REQUIRED WORK: Print exactly what the entries say, line by line, from the first line down to the one with "rw [traceRun_block n", inclusive.

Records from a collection
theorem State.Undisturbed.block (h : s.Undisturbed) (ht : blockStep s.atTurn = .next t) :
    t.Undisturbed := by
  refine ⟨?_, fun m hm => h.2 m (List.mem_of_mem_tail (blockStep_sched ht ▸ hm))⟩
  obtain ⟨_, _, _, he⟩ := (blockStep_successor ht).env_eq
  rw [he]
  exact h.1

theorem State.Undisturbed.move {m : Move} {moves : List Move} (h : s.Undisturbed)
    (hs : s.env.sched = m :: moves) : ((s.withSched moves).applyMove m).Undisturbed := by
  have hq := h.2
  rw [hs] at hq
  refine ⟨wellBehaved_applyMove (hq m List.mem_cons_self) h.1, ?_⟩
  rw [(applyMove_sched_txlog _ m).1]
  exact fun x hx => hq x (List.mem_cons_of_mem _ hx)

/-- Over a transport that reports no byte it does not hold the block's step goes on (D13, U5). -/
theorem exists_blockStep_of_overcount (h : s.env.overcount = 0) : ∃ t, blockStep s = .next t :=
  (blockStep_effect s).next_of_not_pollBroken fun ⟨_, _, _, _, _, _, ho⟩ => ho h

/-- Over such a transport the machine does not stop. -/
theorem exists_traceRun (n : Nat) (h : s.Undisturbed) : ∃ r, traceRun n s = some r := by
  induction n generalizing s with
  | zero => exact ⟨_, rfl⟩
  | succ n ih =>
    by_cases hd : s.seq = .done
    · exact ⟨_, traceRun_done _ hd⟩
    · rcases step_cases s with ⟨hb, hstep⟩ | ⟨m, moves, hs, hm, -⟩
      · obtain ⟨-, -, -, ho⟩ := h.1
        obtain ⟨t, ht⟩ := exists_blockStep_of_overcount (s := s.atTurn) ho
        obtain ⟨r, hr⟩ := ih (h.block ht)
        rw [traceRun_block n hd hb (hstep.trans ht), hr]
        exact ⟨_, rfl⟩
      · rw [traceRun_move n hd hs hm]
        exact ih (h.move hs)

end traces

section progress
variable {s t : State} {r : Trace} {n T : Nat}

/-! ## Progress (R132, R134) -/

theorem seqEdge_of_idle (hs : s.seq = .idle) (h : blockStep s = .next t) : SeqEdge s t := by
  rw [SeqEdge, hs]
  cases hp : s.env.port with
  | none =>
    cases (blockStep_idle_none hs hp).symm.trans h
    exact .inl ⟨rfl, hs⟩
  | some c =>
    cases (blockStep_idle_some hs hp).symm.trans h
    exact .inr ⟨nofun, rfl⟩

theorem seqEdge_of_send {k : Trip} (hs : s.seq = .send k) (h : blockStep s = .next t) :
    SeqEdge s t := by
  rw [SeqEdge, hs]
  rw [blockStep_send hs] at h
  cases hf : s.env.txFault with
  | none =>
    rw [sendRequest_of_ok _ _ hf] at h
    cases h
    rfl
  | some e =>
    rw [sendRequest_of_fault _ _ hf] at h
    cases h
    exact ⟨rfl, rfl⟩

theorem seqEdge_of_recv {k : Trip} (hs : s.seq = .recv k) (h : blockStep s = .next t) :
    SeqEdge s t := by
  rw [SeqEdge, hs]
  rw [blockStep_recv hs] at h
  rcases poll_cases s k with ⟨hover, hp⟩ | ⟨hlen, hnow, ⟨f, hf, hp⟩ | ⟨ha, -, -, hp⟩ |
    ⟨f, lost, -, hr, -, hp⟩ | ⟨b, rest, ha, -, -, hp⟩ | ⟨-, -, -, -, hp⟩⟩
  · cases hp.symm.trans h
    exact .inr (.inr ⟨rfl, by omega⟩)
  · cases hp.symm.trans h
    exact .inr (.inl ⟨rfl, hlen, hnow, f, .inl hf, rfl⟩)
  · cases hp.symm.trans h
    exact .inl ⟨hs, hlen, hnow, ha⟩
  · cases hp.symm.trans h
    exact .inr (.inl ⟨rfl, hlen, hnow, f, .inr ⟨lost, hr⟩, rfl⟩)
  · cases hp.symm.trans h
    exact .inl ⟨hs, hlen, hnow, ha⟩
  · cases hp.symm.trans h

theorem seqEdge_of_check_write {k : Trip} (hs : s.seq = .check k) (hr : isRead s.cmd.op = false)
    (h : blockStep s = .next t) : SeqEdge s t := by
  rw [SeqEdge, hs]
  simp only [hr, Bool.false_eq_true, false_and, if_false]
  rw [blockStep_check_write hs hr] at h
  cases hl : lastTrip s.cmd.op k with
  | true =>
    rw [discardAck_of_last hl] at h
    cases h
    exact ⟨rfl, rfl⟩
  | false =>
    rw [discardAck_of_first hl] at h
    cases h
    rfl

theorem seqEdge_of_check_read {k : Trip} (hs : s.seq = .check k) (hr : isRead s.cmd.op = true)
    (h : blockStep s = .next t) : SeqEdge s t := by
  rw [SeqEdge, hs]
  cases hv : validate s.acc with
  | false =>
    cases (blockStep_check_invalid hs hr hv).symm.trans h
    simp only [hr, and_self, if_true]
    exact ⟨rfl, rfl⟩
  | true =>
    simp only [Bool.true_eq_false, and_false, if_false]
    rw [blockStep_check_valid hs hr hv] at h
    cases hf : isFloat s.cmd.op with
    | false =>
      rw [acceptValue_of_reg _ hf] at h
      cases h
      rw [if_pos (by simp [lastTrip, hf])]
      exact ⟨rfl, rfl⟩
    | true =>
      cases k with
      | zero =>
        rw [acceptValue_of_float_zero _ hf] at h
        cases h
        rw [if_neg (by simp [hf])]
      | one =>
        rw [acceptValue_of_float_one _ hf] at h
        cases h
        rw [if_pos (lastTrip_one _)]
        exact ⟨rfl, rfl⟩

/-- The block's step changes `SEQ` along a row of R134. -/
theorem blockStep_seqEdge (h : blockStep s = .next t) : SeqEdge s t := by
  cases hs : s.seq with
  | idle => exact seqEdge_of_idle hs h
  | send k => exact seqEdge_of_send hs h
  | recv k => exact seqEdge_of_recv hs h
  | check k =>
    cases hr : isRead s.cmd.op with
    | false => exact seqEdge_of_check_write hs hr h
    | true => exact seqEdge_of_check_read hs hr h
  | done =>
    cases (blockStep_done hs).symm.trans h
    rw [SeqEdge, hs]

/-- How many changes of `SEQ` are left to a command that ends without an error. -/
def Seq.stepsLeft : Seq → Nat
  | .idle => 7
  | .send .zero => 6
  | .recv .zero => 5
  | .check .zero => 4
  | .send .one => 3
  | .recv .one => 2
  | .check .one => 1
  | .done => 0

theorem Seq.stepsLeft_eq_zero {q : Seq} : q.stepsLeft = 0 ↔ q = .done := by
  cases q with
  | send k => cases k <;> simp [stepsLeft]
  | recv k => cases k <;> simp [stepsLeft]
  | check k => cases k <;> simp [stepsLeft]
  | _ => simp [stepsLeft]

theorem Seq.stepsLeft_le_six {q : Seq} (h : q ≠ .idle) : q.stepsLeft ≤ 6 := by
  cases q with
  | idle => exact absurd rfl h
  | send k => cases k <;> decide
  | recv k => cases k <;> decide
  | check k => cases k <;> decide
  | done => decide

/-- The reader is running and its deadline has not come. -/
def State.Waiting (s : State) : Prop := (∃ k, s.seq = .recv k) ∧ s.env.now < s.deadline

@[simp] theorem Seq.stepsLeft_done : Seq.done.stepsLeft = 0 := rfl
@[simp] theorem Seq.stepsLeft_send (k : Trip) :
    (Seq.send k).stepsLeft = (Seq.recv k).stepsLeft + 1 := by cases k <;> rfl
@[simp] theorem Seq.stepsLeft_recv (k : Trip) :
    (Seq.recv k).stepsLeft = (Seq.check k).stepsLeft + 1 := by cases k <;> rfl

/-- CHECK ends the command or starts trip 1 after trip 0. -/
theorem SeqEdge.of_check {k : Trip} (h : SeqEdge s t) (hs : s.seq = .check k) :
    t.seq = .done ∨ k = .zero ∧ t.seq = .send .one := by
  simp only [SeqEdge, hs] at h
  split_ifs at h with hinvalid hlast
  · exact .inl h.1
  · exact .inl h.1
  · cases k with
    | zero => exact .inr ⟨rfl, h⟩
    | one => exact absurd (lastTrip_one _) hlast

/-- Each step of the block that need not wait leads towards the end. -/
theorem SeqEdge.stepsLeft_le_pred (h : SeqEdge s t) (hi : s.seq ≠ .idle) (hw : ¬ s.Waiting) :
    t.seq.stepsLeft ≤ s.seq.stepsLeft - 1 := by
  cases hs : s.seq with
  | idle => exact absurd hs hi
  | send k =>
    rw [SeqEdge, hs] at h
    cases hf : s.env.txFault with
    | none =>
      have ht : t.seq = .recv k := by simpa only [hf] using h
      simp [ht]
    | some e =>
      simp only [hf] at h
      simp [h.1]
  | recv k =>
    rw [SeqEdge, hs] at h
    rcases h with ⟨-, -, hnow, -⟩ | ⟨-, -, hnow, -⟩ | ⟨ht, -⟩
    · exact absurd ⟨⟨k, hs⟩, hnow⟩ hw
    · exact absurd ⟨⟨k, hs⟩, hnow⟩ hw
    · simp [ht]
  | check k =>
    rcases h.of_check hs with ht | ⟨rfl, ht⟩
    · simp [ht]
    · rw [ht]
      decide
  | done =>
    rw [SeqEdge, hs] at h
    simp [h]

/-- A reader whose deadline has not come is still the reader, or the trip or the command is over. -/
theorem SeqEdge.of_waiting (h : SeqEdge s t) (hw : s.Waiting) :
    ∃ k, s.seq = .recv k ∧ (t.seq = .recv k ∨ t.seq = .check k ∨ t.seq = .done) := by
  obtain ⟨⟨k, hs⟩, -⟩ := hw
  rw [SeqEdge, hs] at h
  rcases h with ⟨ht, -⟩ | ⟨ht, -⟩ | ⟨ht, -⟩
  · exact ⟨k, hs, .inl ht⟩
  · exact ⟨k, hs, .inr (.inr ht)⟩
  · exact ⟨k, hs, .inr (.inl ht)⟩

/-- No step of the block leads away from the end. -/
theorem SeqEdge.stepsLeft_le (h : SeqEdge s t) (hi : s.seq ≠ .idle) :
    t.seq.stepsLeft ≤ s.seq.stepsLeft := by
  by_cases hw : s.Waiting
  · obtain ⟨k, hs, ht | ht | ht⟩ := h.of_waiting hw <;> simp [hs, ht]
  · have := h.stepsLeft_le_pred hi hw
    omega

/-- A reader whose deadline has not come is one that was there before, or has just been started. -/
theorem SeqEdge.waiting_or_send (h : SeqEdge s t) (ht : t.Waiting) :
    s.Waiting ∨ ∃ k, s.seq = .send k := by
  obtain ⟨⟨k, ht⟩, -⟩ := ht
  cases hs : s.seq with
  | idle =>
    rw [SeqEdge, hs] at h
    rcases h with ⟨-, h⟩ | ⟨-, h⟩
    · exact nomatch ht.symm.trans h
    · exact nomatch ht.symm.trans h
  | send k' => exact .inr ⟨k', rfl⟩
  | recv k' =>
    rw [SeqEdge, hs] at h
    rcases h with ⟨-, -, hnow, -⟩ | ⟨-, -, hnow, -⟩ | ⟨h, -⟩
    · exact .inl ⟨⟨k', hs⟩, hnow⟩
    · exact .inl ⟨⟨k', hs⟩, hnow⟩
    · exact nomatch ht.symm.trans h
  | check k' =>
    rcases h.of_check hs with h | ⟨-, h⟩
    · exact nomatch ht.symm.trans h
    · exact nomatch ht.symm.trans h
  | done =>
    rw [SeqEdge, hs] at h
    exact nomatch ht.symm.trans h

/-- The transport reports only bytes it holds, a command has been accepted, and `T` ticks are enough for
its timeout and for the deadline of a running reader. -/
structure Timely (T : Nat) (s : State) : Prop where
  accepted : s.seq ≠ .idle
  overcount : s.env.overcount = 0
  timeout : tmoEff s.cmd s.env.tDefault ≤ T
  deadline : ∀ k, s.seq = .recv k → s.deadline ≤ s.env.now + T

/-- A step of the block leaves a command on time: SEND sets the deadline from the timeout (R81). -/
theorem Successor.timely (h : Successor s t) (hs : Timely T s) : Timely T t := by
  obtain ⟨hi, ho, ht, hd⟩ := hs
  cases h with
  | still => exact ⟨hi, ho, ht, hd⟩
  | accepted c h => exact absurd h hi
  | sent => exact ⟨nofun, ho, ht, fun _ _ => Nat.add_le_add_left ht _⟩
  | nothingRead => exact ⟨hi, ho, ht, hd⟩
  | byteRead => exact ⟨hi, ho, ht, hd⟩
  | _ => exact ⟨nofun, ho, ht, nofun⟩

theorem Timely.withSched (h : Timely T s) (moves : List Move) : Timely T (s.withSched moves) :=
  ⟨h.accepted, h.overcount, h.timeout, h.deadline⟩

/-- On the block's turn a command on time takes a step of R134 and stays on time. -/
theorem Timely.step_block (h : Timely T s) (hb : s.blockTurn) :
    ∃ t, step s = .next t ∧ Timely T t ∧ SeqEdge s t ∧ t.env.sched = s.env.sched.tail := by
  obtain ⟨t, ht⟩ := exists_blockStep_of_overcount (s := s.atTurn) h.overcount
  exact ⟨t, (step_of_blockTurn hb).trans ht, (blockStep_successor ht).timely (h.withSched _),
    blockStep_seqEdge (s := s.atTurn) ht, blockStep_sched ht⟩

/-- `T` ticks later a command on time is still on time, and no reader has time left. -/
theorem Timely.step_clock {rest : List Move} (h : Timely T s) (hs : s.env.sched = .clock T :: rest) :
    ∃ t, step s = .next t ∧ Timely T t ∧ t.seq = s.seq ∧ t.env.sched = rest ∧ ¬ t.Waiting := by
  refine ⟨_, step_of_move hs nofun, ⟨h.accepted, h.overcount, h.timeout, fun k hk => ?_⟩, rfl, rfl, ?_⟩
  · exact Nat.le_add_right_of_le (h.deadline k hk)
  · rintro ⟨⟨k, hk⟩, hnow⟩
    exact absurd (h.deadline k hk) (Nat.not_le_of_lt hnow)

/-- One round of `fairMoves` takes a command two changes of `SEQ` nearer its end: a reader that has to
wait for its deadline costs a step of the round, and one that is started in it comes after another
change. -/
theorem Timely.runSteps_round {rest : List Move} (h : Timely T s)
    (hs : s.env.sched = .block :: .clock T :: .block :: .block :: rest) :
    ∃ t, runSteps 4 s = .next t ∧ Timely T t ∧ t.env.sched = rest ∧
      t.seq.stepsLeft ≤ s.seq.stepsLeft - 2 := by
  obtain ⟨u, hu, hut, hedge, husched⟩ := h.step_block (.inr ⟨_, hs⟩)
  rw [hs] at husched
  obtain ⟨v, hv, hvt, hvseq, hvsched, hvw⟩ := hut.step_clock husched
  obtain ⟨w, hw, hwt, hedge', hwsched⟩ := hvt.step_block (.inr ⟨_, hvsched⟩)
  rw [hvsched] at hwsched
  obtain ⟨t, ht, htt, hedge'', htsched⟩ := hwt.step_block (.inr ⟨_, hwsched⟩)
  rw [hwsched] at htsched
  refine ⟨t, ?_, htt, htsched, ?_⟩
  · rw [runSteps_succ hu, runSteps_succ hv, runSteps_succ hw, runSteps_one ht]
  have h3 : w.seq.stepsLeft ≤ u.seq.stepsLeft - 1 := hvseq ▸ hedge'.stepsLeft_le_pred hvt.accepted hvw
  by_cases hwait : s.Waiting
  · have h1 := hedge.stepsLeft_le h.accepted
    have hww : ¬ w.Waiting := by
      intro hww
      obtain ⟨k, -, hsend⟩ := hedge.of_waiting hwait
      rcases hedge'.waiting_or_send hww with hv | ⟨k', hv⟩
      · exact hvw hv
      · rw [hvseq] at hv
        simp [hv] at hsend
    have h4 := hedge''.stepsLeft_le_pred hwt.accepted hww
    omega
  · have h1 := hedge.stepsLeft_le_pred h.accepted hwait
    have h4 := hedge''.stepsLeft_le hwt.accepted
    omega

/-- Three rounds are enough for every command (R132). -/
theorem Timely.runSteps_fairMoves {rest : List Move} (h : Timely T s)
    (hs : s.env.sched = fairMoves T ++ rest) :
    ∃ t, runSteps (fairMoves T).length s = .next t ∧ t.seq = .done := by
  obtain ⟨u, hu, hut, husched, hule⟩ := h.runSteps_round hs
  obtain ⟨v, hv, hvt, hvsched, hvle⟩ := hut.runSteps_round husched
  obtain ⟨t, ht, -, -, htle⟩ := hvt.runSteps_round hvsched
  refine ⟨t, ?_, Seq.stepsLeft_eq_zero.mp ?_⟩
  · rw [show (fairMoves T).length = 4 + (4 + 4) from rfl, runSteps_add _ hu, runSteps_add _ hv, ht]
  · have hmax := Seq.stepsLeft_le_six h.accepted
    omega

ANSWER SPACE:
theorem State.Undisturbed.block (h : s.Undisturbed) (ht : blockStep s.atTurn = .next t) :
    t.Undisturbed := by
  refine ⟨?_, fun m hm => h.2 m (List.mem_of_mem_tail (blockStep_sched ht ▸ hm))⟩
  obtain ⟨_, _, _, he⟩ := (blockStep_successor ht).env_eq
  rw [he]
  exact h.1

theorem State.Undisturbed.move {m : Move} {moves : List Move} (h : s.Undisturbed)
    (hs : s.env.sched = m :: moves) : ((s.withSched moves).applyMove m).Undisturbed := by
  have hq := h.2
  rw [hs] at hq
  refine ⟨wellBehaved_applyMove (hq m List.mem_cons_self) h.1, ?_⟩
  rw [(applyMove_sched_txlog _ m).1]
  exact fun x hx => hq x (List.mem_cons_of_mem _ hx)

/-- Over a transport that reports no byte it does not hold the block's step goes on (D13, U5). -/
theorem exists_blockStep_of_overcount (h : s.env.overcount = 0) : ∃ t, blockStep s = .next t :=
  (blockStep_effect s).next_of_not_pollBroken fun ⟨_, _, _, _, _, _, ho⟩ => ho h

/-- Over such a transport the machine does not stop. -/
theorem exists_traceRun (n : Nat) (h : s.Undisturbed) : ∃ r, traceRun n s = some r := by
  induction n generalizing s with
  | zero => exact ⟨_, rfl⟩
  | succ n ih =>
    by_cases hd : s.seq = .done
    · exact ⟨_, traceRun_done _ hd⟩
    · rcases step_cases s with ⟨hb, hstep⟩ | ⟨m, moves, hs, hm, -⟩
      · obtain ⟨-, -, -, ho⟩ := h.1
        obtain ⟨t, ht⟩ := exists_blockStep_of_overcount (s := s.atTurn) ho
        obtain ⟨r, hr⟩ := ih (h.block ht)
        rw [traceRun_block n hd hb (hstep.trans ht), hr]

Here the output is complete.